这个叔叔家中兄弟四个,他是家里的老大,也是规划好了要赡养其中一个老人的孩子之一,另一个是老四。农村的另一个约定俗成的规矩,是谁养老人谁“打发”老人,也就是丧葬的主事者。其他的孩子当然也有义务,通常是协助的角色。然而事情总是跟想象中和规划的并不一样,母亲在他的家中安然离去,后事也顺顺当当地安排完。只剩下父亲的时候,便被老四家接了回去。但显然,父亲在老四家里活得很“稀活”(方言“可怜”的意思),吃不得吃、穿不得穿,一日日过得只能用“活着”来形容。于是他便跟老四商量着,把老人送到养老院里,一个月1300块钱,他分担一半。送过去之后,老大就先把前半年的钱付了,等到后半年的时候,老四迟迟不肯出钱,老大便又掏了三个月的钱。这事儿到了,老四也不愿意出钱,便把老人接回了家里,继续着之前可怜的生活。之后魔幻的一幕便出现了,老人在世的五年里,都是前9个月老大出钱去养老院住,后3个月老四接回家里,如此往复。而在老父亲的送终的过程里,丧葬相关的费用,却是老四跟老大借钱完成的,多年过去,至今未还。
你可能会问了,为什么老大不把老父亲接回来自己养?我以为,这其中有两个逻辑,一方面又回到了村里人看重的“颜面”的问题上,老人被接走,说明儿子一家没有照顾好他,这是要被人背后念叨戳脊梁骨的;另一方面,如前所述,赡养老人是有既得利益的,只有老人在自己家中被自己养老送终,老人名下的原来分配好的“资产”才能顺利到这个儿子的手里,不然,其他的儿子就会有理由再来争夺。所以,某种意义上,老父亲“接不得”,这才有了去养老院这个选项,甚至对外人而言,也是老四把老人送到养老院里,跟老大并无关系。

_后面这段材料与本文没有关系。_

-- ==== Sys2Proof/Laws/Tables.lean ====
section
/-! SUPPORT. Tables and byte memory: a read after a write, and every operation keeps the canonical form. -/

namespace Sys2Proof.Laws

open Sys2Proof.Machine

variable {β : Type} [DecidableEq β] {d : β}

/-! ### Tables without a default -/

/-- The value set is found. -/
theorem tfind_tins_same {γ : Type} (m : Tbl γ) (k : Nat) (v : γ) : tfind (tins k v m) k = some v := by
  induction m with
  | nil => simp [tins, tfind]
  | cons p m ih =>
    unfold tins
    split
    · simp [tfind]
    · split
      · simp [tfind]
      · rename_i h1 h2
        have : ¬ p.1 = k := fun e => h2 e.symm
        simp only [tfind, this, if_false]
        exact ih

/-- Every other key is found as before. -/
theorem tfind_tins_other {γ : Type} (m : Tbl γ) (k k' : Nat) (v : γ) (hk : k' ≠ k) : tfind (tins k v m) k' = tfind m k' := by
  induction m with
  | nil => simp [tins, tfind, hk.symm]
  | cons p m ih =>
    unfold tins
    split
    · simp [tfind, hk.symm]
    · split
      · rename_i h1 h2
        have hp : ¬ p.1 = k' := fun e => hk (by omega)
        simp [tfind, hk.symm, hp]
      · simp only [tfind]
        split
        · rfl
        · exact ih

/-- A key that has left a table is not found. -/
theorem tfind_tdel_same {γ : Type} (m : Tbl γ) (k : Nat) : tfind (tdel k m) k = none := by
  induction m with
  | nil => rfl
  | cons p m ih =>
    unfold tdel at ih ⊢
    by_cases h : p.1 = k <;> simp [h, tfind, ih]

/-- Every other key is found as before. -/
theorem tfind_tdel_other {γ : Type} (m : Tbl γ) (k k' : Nat) (hk : k' ≠ k) : tfind (tdel k m) k' = tfind m k' := by
  induction m with
  | nil => rfl
  | cons p m ih =>
    unfold tdel at ih ⊢
    by_cases h : p.1 = k
    · have : ¬ k = k' := fun e => hk e.symm
      simp [h, tfind, ih, this]
    · simp [h, tfind, ih]

/-- A key listed after a write is the key written or was listed. -/
theorem mem_tins {γ : Type} {m : Tbl γ} {k : Nat} {v : γ} {p : Nat × γ} (hp : p ∈ tins k v m) : p = (k, v) ∨ p ∈ m := by
  induction m with
  | nil => exact Or.inl (by simpa [tins] using hp)
  | cons q m ih =>
    unfold tins at hp
    split at hp
    · simpa using hp
    · split at hp
      · rcases List.mem_cons.1 hp with h | h
        · exact Or.inl h
        · exact Or.inr (by simp [h])
      · rcases List.mem_cons.1 hp with rfl | h
        · exact Or.inr (by simp)
        · exact (ih h).imp id fun h => by simp [h]

/-- Keys stay strictly rising. -/
theorem tins_sorted {γ : Type} (m : Tbl γ) (k : Nat) (v : γ) (h : List.Pairwise (fun a b => a.1 < b.1) m) :
    List.Pairwise (fun a b => a.1 < b.1) (tins k v m) := by
  induction m with
  | nil => simp [tins]
  | cons q m ih =>
    obtain ⟨h1, h2⟩ := List.pairwise_cons.1 h
    unfold tins
    split
    · refine List.pairwise_cons.2 ⟨fun p hp => ?_, h⟩
      rcases List.mem_cons.1 hp with rfl | hp
      · assumption
      · exact lt_trans ‹_› (h1 p hp)
    · split
      · rename_i hk
        exact List.pairwise_cons.2 ⟨fun p hp => hk ▸ h1 p hp, h2⟩
      · refine List.pairwise_cons.2 ⟨fun p hp => ?_, ih h2⟩
        rcases mem_tins hp with rfl | hp
        · show q.1 < k; omega
        · exact h1 p hp

/-- Keys stay strictly rising. -/
theorem tdel_sorted {γ : Type} (m : Tbl γ) (k : Nat) (h : List.Pairwise (fun a b => a.1 < b.1) m) :
    List.Pairwise (fun a b => a.1 < b.1) (tdel k m) := h.sublist List.filter_sublist

/-! ### Tables with a default -/

/-- An empty table is canonical. -/
theorem nil_wf : Tbl.wf d ([] : Tbl β) := ⟨List.Pairwise.nil, fun _ h => nomatch h⟩

/-- What a table holds at a key is what it lists there, else the default. -/
theorem tget_eq (m : Tbl β) (k : Nat) : tget d m k = (tfind m k).getD d := by
  induction m with
  | nil => rfl
  | cons p m ih =>
    simp only [tget, tfind]
    split
    · rfl
    · exact ih

/-- The value set is read back. -/
theorem tget_tput_same (m : Tbl β) (k : Nat) (v : β) : tget d (tput d k v m) k = v := by
  unfold tput
  split
  · simp [tget_eq, tfind_tdel_same, *]
  · simp [tget_eq, tfind_tins_same]

/-- Every other key reads as before. -/
theorem tget_tput_other (m : Tbl β) (k k' : Nat) (v : β) (hk : k' ≠ k) : tget d (tput d k v m) k' = tget d m k' := by
  unfold tput
  split
  · simp [tget_eq, tfind_tdel_other m k k' hk]
  · simp [tget_eq, tfind_tins_other m k k' v hk]

/-- A write keeps the canonical form. -/
theorem tput_wf (m : Tbl β) (k : Nat) (v : β) (h : Tbl.wf d m) : Tbl.wf d (tput d k v m) := by
  unfold tput
  split
  · exact ⟨tdel_sorted m k h.1, fun p hp => h.2 p (List.mem_of_mem_filter hp)⟩
  · refine ⟨tins_sorted m k v h.1, fun p hp => ?_⟩
    rcases mem_tins hp with rfl | hp
    · assumption
    · exact h.2 p hp

/-! ### Byte memory -/

/-- The byte written is read back. -/
theorem read_write_same (m : Mem) (a : Nat) (b : Byte) : (m.write a b).read a = b := tget_tput_same m a b

/-- Every other byte reads as before. -/
theorem read_write_other (m : Mem) (a a' : Nat) (b : Byte) (ha : a' ≠ a) : (m.write a b).read a' = m.read a' :=
  tget_tput_other m a a' b ha

/-- A write of one byte keeps the canonical form. -/
theorem write_wf (m : Mem) (a : Nat) (b : Byte) (h : Memory.wf m) : Memory.wf (m.write a b) := tput_wf m a b h

/-- A write of a number keeps the canonical form. -/
theorem writeLE_wf (m : Mem) (a n v : Nat) (h : Memory.wf m) : Memory.wf (m.writeLE a n v) := by
  induction n generalizing m a v with
  | zero => exact h
  | succ n ih => exact ih _ _ _ (write_wf m a _ h)

/-- A write of bytes keeps the canonical form. -/
theorem writeBytes_wf (m : Mem) (a : Nat) (l : List Byte) (h : Memory.wf m) : Memory.wf (m.writeBytes a l) := by
  induction l generalizing m a with
  | nil => exact h
  | cons b l ih => exact ih _ _ (write_wf m a b h)

/-- A byte outside a number written reads as before. -/
theorem read_writeLE_other (m : Mem) (a n v a' : Nat) (ha : a' < a ∨ a + n ≤ a') :
    (m.writeLE a n v).read a' = m.read a' := by
  induction n generalizing m a v with
  | zero => rfl
  | succ n ih =>
    show ((m.write a _).writeLE (a + 1) n _).read a' = _
    rw [ih _ _ _ (by omega), read_write_other m a a' _ (by omega)]

/-- A byte outside the bytes written reads as before. -/
theorem read_writeBytes_other (m : Mem) (a : Nat) (l : List Byte) (a' : Nat) (ha : a' < a ∨ a + l.length ≤ a') :
    (m.writeBytes a l).read a' = m.read a' := by
  induction l generalizing m a with
  | nil => rfl
  | cons b l ih =>
    have hl : (b :: l).length = l.length + 1 := rfl
    show ((m.write a b).writeBytes (a + 1) l).read a' = _
    rw [ih _ _ (by omega), read_write_other m a a' b (by omega)]

/-- A byte written reads as written. -/
theorem read_writeBytes_same (m : Mem) (a : Nat) (l : List Byte) (i : Nat) (hi : i < l.length) :
    (m.writeBytes a l).read (a + i) = l[i] := by
  induction l generalizing m a i with
  | nil => exact absurd hi (Nat.not_lt_zero i)
  | cons b l ih =>
    show ((m.write a b).writeBytes (a + 1) l).read (a + i) = _
    cases i with
    | zero => rw [read_writeBytes_other _ _ _ _ (by omega)]; exact read_write_same m a b
    | succ i =>
      have := ih (m.write a b) (a + 1) i (by simpa using hi)
      rw [show a + (i + 1) = a + 1 + i by omega, this]
      rfl

end Sys2Proof.Laws
end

身在城市里的我,听到这样的故事,觉得很魔幻,甚至有些不可思议,但在农村里,这样的故事丝毫没有新鲜感,只不过故事里的”不孝儿”,可能是家中的老四,也可能是家中的老大,区别仅此而已。
而通常,儿媳妇在赡养老人这件事情上,扮演着“举足轻重”的作用。或者说,一个老人能不能在一个儿子的家里善始善终,颐养天年,完全要看儿媳妇在家庭里的地位是否更高,以及她在赡养老人的意愿度如何。让一个老人活着,不是多大的问题,但一个老人能不能在一个家中活得舒心和安心,不同人家有不同人家的分别。

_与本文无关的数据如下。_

/-! ### A taken request of every mailbox command of the statements -/

/-- Opcodes with the lengths of their inputs, on the fabric manager's mailbox. -/
def fmOps : List (Nat × Nat) :=
  [(0x0001, 0), (0x0002, 0), (0x0100, 1), (0x0200, 0), (0x0202, 2), (0x4400, 0), (0x4401, 0), (0x5400, 0), (0x5403, 0), (0x5404, 7),
   (0x5405, 0), (0x5407, 4), (0x5409, 4), (0x5402, 36), (0x5600, 0)] ++
  [(0xC000, 32), (0xC001, 20), (0xC002, 0), (0xC003, 0), (0xC004, 0), (0xC008, 48), (0xC009, 1), (0xC00A, 1), (0xC100, 0), (0xC101, 2),
   (0xC110, 2), (0xC120, 1), (0xC121, 1), (0xC122, 3), (0xC200, 8)] ++
  [(0xC300, 24), (0xC301, 1), (0xC302, 48), (0xC303, 1), (0xC304, 1), (0xC400, 0), (0xC401, 10), (0xC402, 48), (0xC403, 1), (0xC404, 1),
   (0xC405, 2), (0xC406, 2), (0xC500, 0), (0xC501, 1), (0xC502, 1), (0xC503, 12), (0xC504, 0), (0xC505, 2)] ++
  [(0xC600, 10), (0xC601, 1), (0xC602, 4), (0xC603, 10), (0xC604, 40), (0xC605, 56), (0xC606, 64), (0xC610, 8), (0xC611, 16), (0xC700, 2),
   (0xC702, 0), (0xC710, 21), (0xC711, 0), (0xC800, 0), (0xC801, 1), (0xC802, 0), (0xC803, 1)]

/-- The same on a primary mailbox. -/
def ldOps : List (Nat × Nat) :=
  [(0x0005, 0), (0x0100, 1), (0x0101, 8), (0x0102, 0), (0x0103, 4), (0x0300, 0), (0x0301, 8), (0x0400, 0), (0x0401, 24), (0x4000, 0),
   (0x4100, 0), (0x4102, 8), (0x4103, 10), (0x4200, 0), (0x4201, 0), (0x4202, 12), (0x4203, 0), (0x4204, 1)] ++
  [(0x4300, 16), (0x4301, 8), (0x4302, 72), (0x4303, 16), (0x4304, 17), (0x4305, 0), (0x4500, 0), (0x4501, 96), (0x4502, 64), (0x4503, 32),
   (0x4504, 0), (0x4505, 64), (0x4801, 8), (0x4802, 40), (0x4803, 40), (0xC201, 0)]

/-- Opcodes whose input has no fixed length. -/
def openOps : List Nat := [0x0201, 0x5401, 0x5406, 0x5408, 0x5601, 0x5602, 0x5603, 0x5604, 0x5605]

theorem test_fm_requests_run : (fmOps.all fun x => runs live (rq .fm x.2) x.1 (some x.2)) = true := by decide +kernel

theorem test_ld_requests_run : (ldOps.all fun x => runs live (rq (.ld 0) x.2) x.1 (some x.2)) = true := by decide +kernel

theorem test_open_requests_run : (openOps.all fun op => runs live (rq .fm 0) op none) = true := by decide +kernel

/-- A taken request by its place in a list above. -/
theorem fm_taken {op n : Nat} (h : (op, n) ∈ fmOps) : live.Taken (rq .fm n) op (some n) :=
  taken_of_runs (List.all_eq_true.mp test_fm_requests_run (op, n) h)

theorem ld_taken {op n : Nat} (h : (op, n) ∈ ldOps) : live.Taken (rq (.ld 0) n) op (some n) :=
  taken_of_runs (List.all_eq_true.mp test_ld_requests_run (op, n) h)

但你仔细一想,其实城市里的家庭,未见得有根本的不同,只不过因为独生子女比例更高,从小孩子受到的家庭影响和熏陶也有区别。同时,城市里的年轻人,结婚的时间普遍比农村要晚,而爷爷奶奶姥姥姥爷还发挥着协助照顾孙辈的“功能”,恰恰此时与他们步入退休老年的时间段重合,对于子女而言,养老“负担”被照拂孙辈的功能相抵消。再加之城市里普遍都是职工出身,老人本就靠养老金有自给自足的能力,儿女在赡养老人上的经济负担较轻,甚至可能还需要老人的“反哺”,所以儿子、儿媳、父母反倒建立起了更加稳定的“铁三角”家庭关系。

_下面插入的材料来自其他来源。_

-- ==== Sys2Proof/Machine/LoadStore.lean ====
section
/-! DEFINITION. Loads, stores, register transfers, stack pushes and pulls (41_cpu_load_store_transfer.md). -/

namespace Sys2Proof.Machine

/-! ### Shared effects -/

/-- `A <- m; setNZ(A)` (R250). -/
def loadA (v : Byte) (s : State) : State := (s.setA v).setP (s.cpu.p.setNZ v)

/-- `X <- m; setNZ(X)` (R251). -/
def loadX (v : Byte) (s : State) : State := (s.setX v).setP (s.cpu.p.setNZ v)

/-- `Y <- m; setNZ(Y)` (R252). -/
def loadY (v : Byte) (s : State) : State := (s.setY v).setP (s.cpu.p.setNZ v)

/-! ### Loads -/

/-- `LDA (b,X)`, opcode $A1 (R250). -/
def execLdaIndx (b : Byte) (s : State) : Host.Outcome State Fault Refusal := readOp (.indx b) loadA s

/-- `LDA b`, opcode $A5 (R250). -/
def execLdaZp (b : Byte) (s : State) : Host.Outcome State Fault Refusal := readOp (.zp b) loadA s

/-- `LDA #v`, opcode $A9 (R250). -/
def execLdaImm (v : Byte) (s : State) : Host.Outcome State Fault Refusal := immOp v loadA s

/-- `LDA w`, opcode $AD (R250). -/
def execLdaAbs (w : Word) (s : State) : Host.Outcome State Fault Refusal := readOp (.abs w) loadA s

/-- `LDA (b),Y`, opcode $B1 (R250). -/
def execLdaIndy (b : Byte) (s : State) : Host.Outcome State Fault Refusal := readOp (.indy b) loadA s

/-- `LDA b,X`, opcode $B5 (R250). -/
def execLdaZpx (b : Byte) (s : State) : Host.Outcome State Fault Refusal := readOp (.zpx b) loadA s

/-- `LDA w,Y`, opcode $B9 (R250). -/
def execLdaAbsy (w : Word) (s : State) : Host.Outcome State Fault Refusal := readOp (.absy w) loadA s

/-- `LDA w,X`, opcode $BD (R250). -/
def execLdaAbsx (w : Word) (s : State) : Host.Outcome State Fault Refusal := readOp (.absx w) loadA s

/-- `LDX #v`, opcode $A2 (R251). -/
def execLdxImm (v : Byte) (s : State) : Host.Outcome State Fault Refusal := immOp v loadX s

/-- `LDX b`, opcode $A6 (R251). -/
def execLdxZp (b : Byte) (s : State) : Host.Outcome State Fault Refusal := readOp (.zp b) loadX s

/-- `LDX w`, opcode $AE (R251). -/
def execLdxAbs (w : Word) (s : State) : Host.Outcome State Fault Refusal := readOp (.abs w) loadX s

/-- `LDX b,Y`, opcode $B6 (R251). -/
def execLdxZpy (b : Byte) (s : State) : Host.Outcome State Fault Refusal := readOp (.zpy b) loadX s

/-- `LDX w,Y`, opcode $BE (R251). -/
def execLdxAbsy (w : Word) (s : State) : Host.Outcome State Fault Refusal := readOp (.absy w) loadX s

/-- `LDY #v`, opcode $A0 (R252). -/
def execLdyImm (v : Byte) (s : State) : Host.Outcome State Fault Refusal := immOp v loadY s

/-- `LDY b`, opcode $A4 (R252). -/
def execLdyZp (b : Byte) (s : State) : Host.Outcome State Fault Refusal := readOp (.zp b) loadY s

/-- `LDY w`, opcode $AC (R252). -/
def execLdyAbs (w : Word) (s : State) : Host.Outcome State Fault Refusal := readOp (.abs w) loadY s

/-- `LDY b,X`, opcode $B4 (R252). -/
def execLdyZpx (b : Byte) (s : State) : Host.Outcome State Fault Refusal := readOp (.zpx b) loadY s

/-- `LDY w,X`, opcode $BC (R252). -/
def execLdyAbsx (w : Word) (s : State) : Host.Outcome State Fault Refusal := readOp (.absx w) loadY s

/-! ### Stores -/

/-- `STA (b,X)`, opcode $81 (R253). -/
def execStaIndx (b : Byte) (s : State) : Host.Outcome State Fault Refusal := storeOp (.indx b) s.cpu.a s

/-- `STA b`, opcode $85 (R253). -/
def execStaZp (b : Byte) (s : State) : Host.Outcome State Fault Refusal := storeOp (.zp b) s.cpu.a s

/-- `STA w`, opcode $8D (R253). -/
def execStaAbs (w : Word) (s : State) : Host.Outcome State Fault Refusal := storeOp (.abs w) s.cpu.a s

/-- `STA (b),Y`, opcode $91 (R253). -/
def execStaIndy (b : Byte) (s : State) : Host.Outcome State Fault Refusal := storeOp (.indy b) s.cpu.a s

/-- `STA b,X`, opcode $95 (R253). -/
def execStaZpx (b : Byte) (s : State) : Host.Outcome State Fault Refusal := storeOp (.zpx b) s.cpu.a s

/-- `STA w,Y`, opcode $99 (R253). -/
def execStaAbsy (w : Word) (s : State) : Host.Outcome State Fault Refusal := storeOp (.absy w) s.cpu.a s

/-- `STA w,X`, opcode $9D (R253). -/
def execStaAbsx (w : Word) (s : State) : Host.Outcome State Fault Refusal := storeOp (.absx w) s.cpu.a s

/-- `STX b`, opcode $86 (R254). -/
def execStxZp (b : Byte) (s : State) : Host.Outcome State Fault Refusal := storeOp (.zp b) s.cpu.x s

/-- `STX w`, opcode $8E (R254). -/
def execStxAbs (w : Word) (s : State) : Host.Outcome State Fault Refusal := storeOp (.abs w) s.cpu.x s

/-- `STX b,Y`, opcode $96 (R254). -/
def execStxZpy (b : Byte) (s : State) : Host.Outcome State Fault Refusal := storeOp (.zpy b) s.cpu.x s

/-- `STY b`, opcode $84 (R255). -/
def execStyZp (b : Byte) (s : State) : Host.Outcome State Fault Refusal := storeOp (.zp b) s.cpu.y s

/-- `STY w`, opcode $8C (R255). -/
def execStyAbs (w : Word) (s : State) : Host.Outcome State Fault Refusal := storeOp (.abs w) s.cpu.y s

/-- `STY b,X`, opcode $94 (R255). -/
def execStyZpx (b : Byte) (s : State) : Host.Outcome State Fault Refusal := storeOp (.zpx b) s.cpu.y s

/-! ### Register transfers -/

/-- `TAX`, opcode $AA (R256). -/
def execTax (s : State) : Host.Outcome State Fault Refusal := impliedOp (fun t => loadX t.cpu.a t) s

/-- `TAY`, opcode $A8 (R257). -/
def execTay (s : State) : Host.Outcome State Fault Refusal := impliedOp (fun t => loadY t.cpu.a t) s

/-- `TXA`, opcode $8A (R258). -/
def execTxa (s : State) : Host.Outcome State Fault Refusal := impliedOp (fun t => loadA t.cpu.x t) s

/-- `TYA`, opcode $98 (R259). -/
def execTya (s : State) : Host.Outcome State Fault Refusal := impliedOp (fun t => loadA t.cpu.y t) s

/-- `TSX`, opcode $BA (R260). -/
def execTsx (s : State) : Host.Outcome State Fault Refusal := impliedOp (fun t => loadX t.cpu.s t) s

/-- `TXS`, opcode $9A (R261). -/
def execTxs (s : State) : Host.Outcome State Fault Refusal := impliedOp (fun t => t.setS t.cpu.x) s

/-! ### Stack pushes and pulls -/

/-- `PHA`, opcode $48 (R262). -/
def execPha (s : State) : Host.Outcome State Fault Refusal := andThen (push s.cpu.a (impliedCycle s)) finish

/-- `PHP`, opcode $08 (R263). -/
def execPhp (s : State) : Host.Outcome State Fault Refusal := andThen (push (s.cpu.p.toByte true) (impliedCycle s)) finish

/-- Pull one byte: the discarded stack read with `S + 1`, then the read (R264, R265). -/
def pullByte (s : State) : Byte × State := pullRead (pullStart s)

/-- `PLA`, opcode $68 (R264). -/
def execPla (s : State) : Host.Outcome State Fault Refusal :=
  let r := pullByte (impliedCycle s)
  finish (loadA r.1 r.2)

/-- `PLP`, opcode $28 (R265). -/
def execPlp (s : State) : Host.Outcome State Fault Refusal :=
  let r := pullByte (impliedCycle s)
  finish (r.2.setP (Flags.ofByte r.1))

end Sys2Proof.Machine
end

所以某种意义上讲,养儿防老有它的可行之处,但它与儿子的数量的多与少之间,也有着微妙的联系。我猜测,农村人愿意多生儿子的原因,其中有一个是预防败家的儿子出现时,自己陷入没人管的窘境。毕竟,不可能四个儿子都败家,也不可能四个儿子娶的媳妇儿都不怀好意、不明事理。毕竟,好人的比例在社会面上而言,还是要远远大于坏人的数量。多生儿子,自己的“赢”面就会扩大几分。当然,也会有超出自己养孩子能力的时候,上一辈里经常出现的方式,就是送给家族或亲戚里条件更好的家庭,俗称“寄养”或“抱养”,实际就是“过继”给其他家庭,冠以他家之姓,成为他家之人。当然,自己没有履行养育的义务,将来自己的养老送终也就跟这个孩子没有直接关系。这在过去物质不是很丰沛的年代,非常常见。我的父亲和母亲的家族里,他们同一辈的兄弟姐妹中,都有类似的情况发生。
总之,多生儿子或者只生一个,对于一个家庭而言,各有各的道理,也各有各的风险。在城市的环境里只生一个,在农村的环境里生多个,都是经历过社会实践之后的一个相对更优的解。至于各自出现了背离初衷的情况,我们也只能归结于风险本身的不可预知性与不可抗性。而这所有的风险,都来自于人性的阴暗面。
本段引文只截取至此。